ゴールデン・レトリーバーセナ8歳4ヶ月〜5ヶ月。

8歳の春、続く下痢に2種類の漢方を処方してもらいました。

この記事は2種類の漢方のうち、5月はじめに最初に処方してもらった漢方「四逆散」について取り上げています。

漢方「四逆散」の特徴を確認するとともに、獣医師から伺った処方の理由や効かなかった理由の推測をまとめました。

8歳春のお腹の調子

成長記録にも書いていますが簡単に8歳春のお腹の状態を書き留めておきます。

ゴールデン・レトリーバーセナ 8歳3ヶ月

3月の終わりから少しずつ軟便が増えていき、4月は下痢や軟便の日が多くなりました。

それでも4月は何とか踏ん張り良いうんちをすることもあり、体重も減ったものの28.5kg程度をキープ。

暖かくなったかと思えば夜は急に冷え込んだりする春の気候でしたから、お腹の調子が不安定になったとしてもおかしくはありませんでした。

何とかこのまま乗り越えたいなと思っていましたが、4月最終週に一段とお腹の調子が悪化し、5月に入りさらに下痢の日が多くなっていき、ほぼ毎日のように下痢をするようになってしまっていました。
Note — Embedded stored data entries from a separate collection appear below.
-- ==== Sys2Proof/Tests/Slice0.lean ====
section
/-! SUPPORT. The model's own tests: what `Instr.wf` refuses and admits, and, for every obligation that has hypotheses, a theorem
`test_witness_<name>` that shows, clause by clause in the order of the statement, a state and operands that meet them together. -/

namespace Sys2Proof.Machine

set_option Elab.async false

theorem test_no_word_spells_a_command : decodeTableWord 32 0 = none := rfl

/-! ### What is well formed -/

/-- Each term has one operand just outside its range. -/
theorem test_wf_refuses_1
    (q : Requester) (v : Word) (fb : BitVec 8) (mc : MicroFetch) (wm : WedgeMark) (nb : NullBursts) (f : Bool) (h : BitVec 16) (os : Outside)
    (qi : QueueId)
    (ws : List Word) (wi : WedgeIn) (si : SubIn) :
    ([
      .fenceDrain q 0xfff v, .softReset q 0xfff v, .softResetDone 0xfff, .blockDisable q 0xfff v, .evForce q 0xfff v, .pageLock q 0xfff v,
      .railStartFail 0 101, .islandClockStop 26, .clockRelock 26 os, .clockRelockTimeout 26, .softIrq q 4 v, .timerCompare 4,
      .wdtConfig q 4 v, .wdtKick q 4 v, .watchdog 4, .microcodeFault 53 0 mc, .microcodeFault 15 0 mc, .pollTimeout 53 0, .pollTimeout 15 0,
      .bucketLeak 0x480, .targetPop q 6 v, .queuePush qi 64 ws, .preFwRead q 4 v, .preFwWrite q 4 v, .serialFrameDone 4 h fb,
      .pfaultAssert 4 h, .pfaultSettle 4 f h, .faultStatusPoll 4 h, .envelopeCheck 16, .wedgeDemod 4 0 wm 0 0 nb,
      .wedgeDemod 0 4 wm 0 0 nb, .wedgeDemod 0 0 wm 640 0 nb, .wedgeSample 4 wi, .subsample 4 si, .ssFault 4 0, .ssFault 0 4,
      .timingFail 4, .positionLost 4, .reacquireDone 4, .reacquireTimeout 4] :
      List Instr).any Instr.wf = false :=
  rfl

/-- Each term has one operand just outside its range. -/
theorem test_wf_refuses_2
    (q : Requester) (v : Word) (f : Bool) (cs : CoilSense) (de : DecodeEnd) (sn : BitVec 14) (rp : ReadPass) :
    ([
      .rudderGroup 4, .onTrack 4 0, .onTrack 0 4, .seekFail 4, .wfClear 4 0, .wfClear 0 4, .pesWindow 4, .coupleWord 4 0 f f f,
      .coupleWord 0 4 f f f, .snsSample 4 sn, .sensorFault 4, .rudderLoad q 4 v, .loadTimeout 4, .rudderUnload q 4 v, .rudderRetract q 4 v,
      .rudderClear q 4 v, .rudderCmdUnlisted q 4 v, .parkDetect 4 cs 0, .retractTimeout 4, .retractCurrentEnd 4, .coefLoad q 4 v,
      .coefLoadDone 4 f, .coefSwitch q 4 v, .coefSwitched 4 f, .tuneMode q 0xfff v, .tuneGo q 0xfff v, .tuneStop q 0xfff v,
      .tuneForce q 0xfff v, .traceDone 0xfff, .sinePointEnd 0xfff 0, .injectionEnd 0xfff, .sectorRead 16 0 rp, .sectorRead 0 0x800 rp,
      .sectorWrite 16 0, .sectorWrite 0 0x800, .zoneTableLoad q 16 v, .zoneTableDone 16 f, .laneDispatch 12 f, .decodeEnd 12 de,
      .sliceEnd 12 de] :
      List Instr).any Instr.wf = false :=
  rfl

/-- Each term has one operand just outside its range. -/
theorem test_wf_refuses_3
    (q : Requester) (v : Word) (f : Bool) (mp : MasterParity) (tr : TrainResult) :
    ([
      .reequalise 512 0, .reequalise 0 4, .ladderTimeout 512, .runAdmit 4, .gatePick 4 0, .gatePick 0 4, .runAge 4, .trackJobStart 16, .landingAck 16 0,
      .landingAck 0 0x800, .trackJobEnd 16, .runEnd 4, .relocTableLoad q 16 v, .relocTableDone 16 f, .rtAdd q 16 v, .swArmWrite q 16 v,
      .ucodeRestoreDone 53 mp, .ucodeRestoreDone 15 mp, .dramInit q 2 v tr, .initDone 2, .srEnter q 2 v, .selfRefresh 2, .srExit q 2 v,
      .mr4Poll 2 0 f, .mr4Poll 0 32 f, .xactDone 256 0, .dirtyReserve 0x2000 1, .dirtyReserve 0 0x4001, .dirtyReserve 0 0,
      .bandDisableDone 0x1000, .stripeWrite 8, .stripeRead 8, .stripeRepair 8, .stripeDone 0x800, .journalSectorWrite 8, .rebuildStep 8 0 0,
      .rebuildStep 0 0x1000 0, .rebuildStep 0 0 2, .resyncStep 8 0, .resyncStep 0 0x1000, .patrolStep 8] :
      List Instr).any Instr.wf = false :=
  rfl

/-- Each term has one operand just outside its range. -/
theorem test_wf_refuses_4
    (q : Requester) (v : Word) (f : Bool) (tm : TaskMgmtFrame) (ad : BitVec 64) (cf : CommandFrame) (bs : List (BitVec 8)) :
    ([
      .reshapeStep 8, .lossOfSync 4, .linkResetRequest q 4 v, .linkUp 4 0 ad, .linkUp 0 3 ad, .linkResetTimeout 4,
      .codewordUncorrectable 4 0 0 f, .frameAck 4, .frameNak 4, .ackNakTimeout 4, .openConnection 4 ad, .hardReset 4, .nexusLoss 64,
      .powerStateRequest 4 0, .powerStateRequest 0 3, .commandFrame 4 0 cf, .commandFrame 0 64 cf, .xferRdy 0x2000, .dataFrame 4 0 0 0 bs,
      .dataFrame 0 64 0 0 bs, .sendData 0x2000, .sendResponse 0x2000, .abortTask 4 0 tm, .abortTask 0 64 tm, .abortTaskSet 4 0 tm,
      .abortTaskSet 0 64 tm, .clearTaskSet 4 0 tm, .clearTaskSet 0 64 tm, .logicalUnitReset 4 0 tm, .logicalUnitReset 0 64 tm,
      .iTNexusReset 4 0 tm, .iTNexusReset 0 64 tm, .queryTask 4 0 tm, .queryTask 0 64 tm, .queryTaskSet 4 0 tm, .queryTaskSet 0 64 tm,
      .queryAsynchronousEvent 4 0 tm, .queryAsynchronousEvent 0 64 tm, .tmFunctionNotSupported 4 0 0 tm, .tmFunctionNotSupported 0 64 0 tm] :
      List Instr).any Instr.wf = false :=
  rfl

/-- Each term has one operand just outside its range. -/
theorem test_wf_refuses_5
    (q : Requester) (v : Word) (f : Bool) (tm : TaskMgmtFrame) :
    ([
      .tmFunctionNotSupported 0 0 256 tm, .svcDataIn q 4 v, .svcDataOut q 4 v, .svcRespond q 4 v, .svcDone 4, .luDeleteDone 64,
      .reserveWrite q 6 v, .domainFault 20, .umpireWindowRead q 8 f f, .halted 53 0, .halted 0 0, .breakpoint 53 0, .breakpoint 0 0] :
      List Instr).any Instr.wf = false :=
  rfl

/-- Each term has every operand at the top of its range. -/
theorem test_wf_admits_1
    (q : Requester) (v : Word) (fb : BitVec 8) (mc : MicroFetch) (wm : WedgeMark) (nb : NullBursts) (f : Bool) (h : BitVec 16) (os : Outside)
    (qi : QueueId)
    (ws : List Word) (wi : WedgeIn) (si : SubIn) :
    ([
      .fenceDrain q 32 v, .softReset q 32 v, .softResetDone 32, .blockDisable q 32 v, .evForce q 32 v, .pageLock q 32 v,
      .railStartFail 0 100, .islandClockStop 25, .clockRelock 25 os, .clockRelockTimeout 25, .softIrq q 3 v, .timerCompare 3,
      .wdtConfig q 3 v, .wdtKick q 3 v, .watchdog 3, .microcodeFault 52 0 mc, .pollTimeout 52 0, .bucketLeak 0x47f, .targetPop q 5 v,
      .queuePush qi 63 ws, .preFwRead q 3 v, .preFwWrite q 3 v, .serialFrameDone 3 h fb, .pfaultAssert 3 h, .pfaultSettle 3 f h,
      .faultStatusPoll 3 h, .envelopeCheck 15, .wedgeDemod 3 3 wm 639 0 nb, .wedgeSample 3 wi, .subsample 3 si, .ssFault 3 3,
      .timingFail 3, .positionLost 3, .reacquireDone 3, .reacquireTimeout 3, .rudderGroup 3, .onTrack 3 3, .seekFail 3, .wfClear 3 3,
      .pesWindow 3] :
      List Instr).all Instr.wf = true :=
  rfl

/-- Each term has every operand at the top of its range. -/
theorem test_wf_admits_2
    (q : Requester) (v : Word) (f : Bool) (cs : CoilSense) (de : DecodeEnd) (sn : BitVec 14) (rp : ReadPass) :
    ([
      .coupleWord 3 3 f f f, .snsSample 3 sn, .sensorFault 3, .rudderLoad q 3 v, .loadTimeout 3, .rudderUnload q 3 v, .rudderRetract q 3 v,
      .rudderClear q 3 v, .rudderCmdUnlisted q 3 v, .parkDetect 3 cs 0, .retractTimeout 3, .retractCurrentEnd 3, .coefLoad q 3 v,
      .coefLoadDone 3 f, .coefSwitch q 3 v, .coefSwitched 3 f, .tuneMode q 32 v, .tuneGo q 32 v, .tuneStop q 32 v, .tuneForce q 32 v,
      .traceDone 32, .sinePointEnd 32 0, .injectionEnd 32, .sectorRead 15 0x7ff rp, .sectorWrite 15 0x7ff, .zoneTableLoad q 15 v,
      .zoneTableDone 15 f, .laneDispatch 11 f, .decodeEnd 11 de, .sliceEnd 11 de, .reequalise 511 3, .ladderTimeout 511, .runAdmit 3,
      .gatePick 3 3, .runAge 3, .trackJobStart 15, .landingAck 15 0x7ff, .trackJobEnd 15, .runEnd 3, .relocTableLoad q 15 v] :
      List Instr).all Instr.wf = true :=
  rfl

/-- Each term has every operand at the top of its range. -/
theorem test_wf_admits_3
    (q : Requester) (v : Word) (f : Bool) (tm : TaskMgmtFrame) (ad : BitVec 64) (mp : MasterParity) (tr : TrainResult) (cf : CommandFrame)
    (bs : List (BitVec 8)) :
    ([
      .relocTableDone 15 f, .rtAdd q 15 v, .swArmWrite q 15 v, .ucodeRestoreDone 52 mp, .dramInit q 1 v tr, .initDone 1, .srEnter q 1 v,
      .selfRefresh 1, .srExit q 1 v, .mr4Poll 1 31 f, .xactDone 255 0, .dirtyReserve 0x1fff 0x4000, .bandDisableDone 0xfff, .stripeWrite 7,
      .stripeRead 7, .stripeRepair 7, .stripeDone 0x7ff, .journalSectorWrite 7, .rebuildStep 7 0xfff 1, .resyncStep 7 0xfff, .patrolStep 7,
      .reshapeStep 7, .lossOfSync 3, .linkResetRequest q 3 v, .linkUp 3 2 ad, .linkResetTimeout 3, .codewordUncorrectable 3 0 0 f,
      .frameAck 3, .frameNak 3, .ackNakTimeout 3, .openConnection 3 ad, .hardReset 3, .nexusLoss 63, .powerStateRequest 3 2,
      .commandFrame 3 63 cf, .xferRdy 0x1fff, .dataFrame 3 63 0 0 bs, .sendData 0x1fff, .sendResponse 0x1fff, .abortTask 3 63 tm] :
      List Instr).all Instr.wf = true :=
  rfl

/-- Each term has every operand at the top of its range. -/
theorem test_wf_admits_4
    (q : Requester) (v : Word) (f : Bool) (tm : TaskMgmtFrame) :
    ([
      .abortTaskSet 3 63 tm, .clearTaskSet 3 63 tm, .logicalUnitReset 3 63 tm, .iTNexusReset 3 63 tm, .queryTask 3 63 tm,
      .queryTaskSet 3 63 tm, .queryAsynchronousEvent 3 63 tm, .tmFunctionNotSupported 3 63 255 tm, .svcDataIn q 3 v, .svcDataOut q 3 v,
      .svcRespond q 3 v, .svcDone 3, .luDeleteDone 63, .reserveWrite q 5 v, .domainFault 19, .umpireWindowRead q 7 f f, .halted 52 0,
      .breakpoint 52 0] :
      List Instr).all Instr.wf = true :=
  rfl

/-! ### Witnesses of the hypotheses: helpers -/

/-- A running SH-4840 with every domain on, and these registers. -/
def live (rs : List (Nat × Word)) : State :=
  rs.foldl (fun s e => s.setReg e.1 e.2) (State.reset.setReg Reg.PWR.DOMAINS 0xFFFFF#32)

theorem reaches_of {req : Requester} {k : Nat} {s : State}
    (h : (s.chip.held.isNone && (pagePlace (k / 0x1000)).isSome && pagePresent s (k / 0x1000) && !mustHold req k s
      && pageOn s (k / 0x1000)) = true) : Reaches req k s := by
  unfold Reaches
  cases hp : pagePlace (k / 0x1000) <;> simp_all

theorem writes_of {req : Requester} {k : Nat} {s : State}
    (h : ((s.chip.held.isNone && (pagePlace (k / 0x1000)).isSome && pagePresent s (k / 0x1000) && !mustHold req k s
      && pageOn s (k / 0x1000)) && mayWrite req (k / 0x1000) (k % 0x1000) s && !(isRwl k && pageLocked (k / 0x1000) s)) = true) :
    Writes req k s := by
  rw [Bool.and_eq_true, Bool.and_eq_true] at h
  exact ⟨reaches_of h.1.1, h.1.2, by simpa only [Bool.not_eq_true'] using h.2⟩

theorem reads_of {req : Requester} {k : Nat} {s : State}
    (h : ((s.chip.held.isNone && (pagePlace (k / 0x1000)).isSome && pagePresent s (k / 0x1000) && !mustHold req k s
      && pageOn s (k / 0x1000)) && mayRead req (k / 0x1000) (k % 0x1000) s && !(k / 0x1000 == Page.KEYS && req != .cox)) = true) :
    ReadsOf req k s := by
  rw [Bool.and_eq_true, Bool.and_eq_true] at h
  exact ⟨reaches_of h.1.1, h.1.2, fun e => by simp [e.1, e.2] at h⟩

theorem some_of {α : Type} {o : Option α} (h : o.isSome = true) : o = some (o.get h) := (Option.some_get h).symm

theorem pair_of {α β : Type} {o : Option (α × β)} (h : o.isSome = true) : o = some ((o.get h).1, (o.get h).2) := (Option.some_get h).symm

theorem three_of {α β γ : Type} {o : Option (α × β × γ)} (h : o.isSome = true) : o = some ((o.get h).1, (o.get h).2.1, (o.get h).2.2) :=
  (Option.some_get h).symm

theorem triple_of {α β : Type} {p : α × Bool × β} (h : p.2.1 = true) : p = (p.1, true, p.2.2) := by rw [← h]

theorem cons_of {α : Type} {l : List α} (h : l ≠ []) : l = l.head h :: l.tail := (List.cons_head_tail h).symm

theorem part_of {α β : Type} {o : Option (α × β)} {b : β} (h : o.isSome = true) (hb : (o.get h).2 = b) : o = some ((o.get h).1, b) := by
  rw [← hb]
  exact (Option.some_get h).symm
/-- A message of source 0 with this severity. -/
def note0 (sev : Nat) : Msg := ⟨0, sev, 0, 0#32, 0#32, 0#32, 0, 7, false⟩

/-- A queue item of these words. -/
def item (ws : List Word) (level port : Nat) : QItem := ⟨ws, level, 0, port, false, false, false⟩

/-- `s` with this queue. -/
def withQ (q : QueueId) (x : HwQueue) (s : State) : State := { s with queues := SMap.set (fun _ => HwQueue.reset) s.queues (qIndex q) x }

/-- `s` at a later time. -/
def later (t : Nat) (s : State) : State := { s with time := t }

def ms20 : Nat := 20000000

/-- Both DRAM ports trained, with 1 GiB usable, every kind of engine committed, and these registers. -/
def ram (rs : List (Nat × Word)) : State :=
  { live ((Reg.DRAM.DRAM_STATUS 0, 1#32) :: (Reg.DRAM.DRAM_STATUS 1, 1#32) :: (Reg.BOAT.USABLE_LO, 0x40000000#32) :: rs) with
    ucode := { State.reset.ucode with done := [0, 1, 2, 3, 4] } }

/-- `ram` with a buffer transaction of this type in engine 0's queue. -/
def xactIn (ty : Nat) (w6 : Word) : State :=
  withQ (.xact 0) { HwQueue.reset with items := [item [word (ty * 256 + 7), 1#32, 0#32, 0#32, 64#32, 0#32, w6, w6] 0 1] }
    (ram [(Reg.CTRL Page.BOAT, 1#32), (Reg.UCODE.UC_STATE, 0xFF#32)])

/-- The debug level FULL, and these registers. -/
def full (rs : List (Nat × Word)) : State := live ((Reg.COX.SEC_STATUS, 2#32) :: rs)

/-- Oars, Gates, Crew, Slipway and Boathouse have their microcode; head 0 of actuator 0 is present; and these registers. -/
def drive (rs : List (Nat × Word)) : State :=
  { (ram ((Reg.UCODE.UC_STATE, 0xFF#32) :: (Reg.GATE.SLOT_AVAIL 0, 0xF#32) :: rs)).critPut 3 0xF#32 with
    pres := [(0, { PrePort.reset with mask := 0x3F })] }

/-- The words of a good run packet: READ, one sector, one block of 512 bytes, of member 0. -/
def runWords : List Word :=
  [0x10F#32, 0x100#32, 0#32, 0#32, 0#32, 0#32, 0#32, 0#32, 0x4000#32, 0#32, 0#32, 0#32, 0x0101#32, 0#32, 0#32, 0#32]

def aRun (words : List Word) (todo : List (Nat × Nat)) (aged ended : Nat) : Run :=
  ⟨0, words, 0x2C, 0, 0, aged, todo, ended, 0, none, false, false, false⟩

/-- An entry of a job table in this state, whose sector is no track job's. -/
def anEntry (state : Nat) : JobEntry :=
  { state := state, ty := 1, cause := 0, marked := false, wfCut := false, tag := 0, inJob := false, head := 0, zone := 0, track := 0, sector := 0
    body := runWords.drop 5, index := 0, mask := 1, home := (0, 0), spareTrack := 0, spareSector := 0, reading := 0, verify := false, crc := 0#32
    verifyFails := 0, taken := false, payload := [], stored := [], slot := none, credit := false, ready := 0, landing := none, inflight := none }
そんな時、鍼治療のドクターから「毎年春に下痢をするなら飲んでみても」ということでこれまで試したことのない漢方を処方してもらいました。

 
 

春は特に調子が悪くなりやすい

セナの場合、お腹の調子を崩すのは何も春に限ったことだけではありません。

ただ、毎年春は調子が落ちやすい傾向もある上、

1年前から鍼を始めて7歳夏・秋・冬とこれまでと比べれば比較的お腹のコントロールができていた中で、春になってまた以前のように月単位で軟便・下痢をしているとなるとやはり春にはより調子を崩しやすい傾向があるといえるのだと思います。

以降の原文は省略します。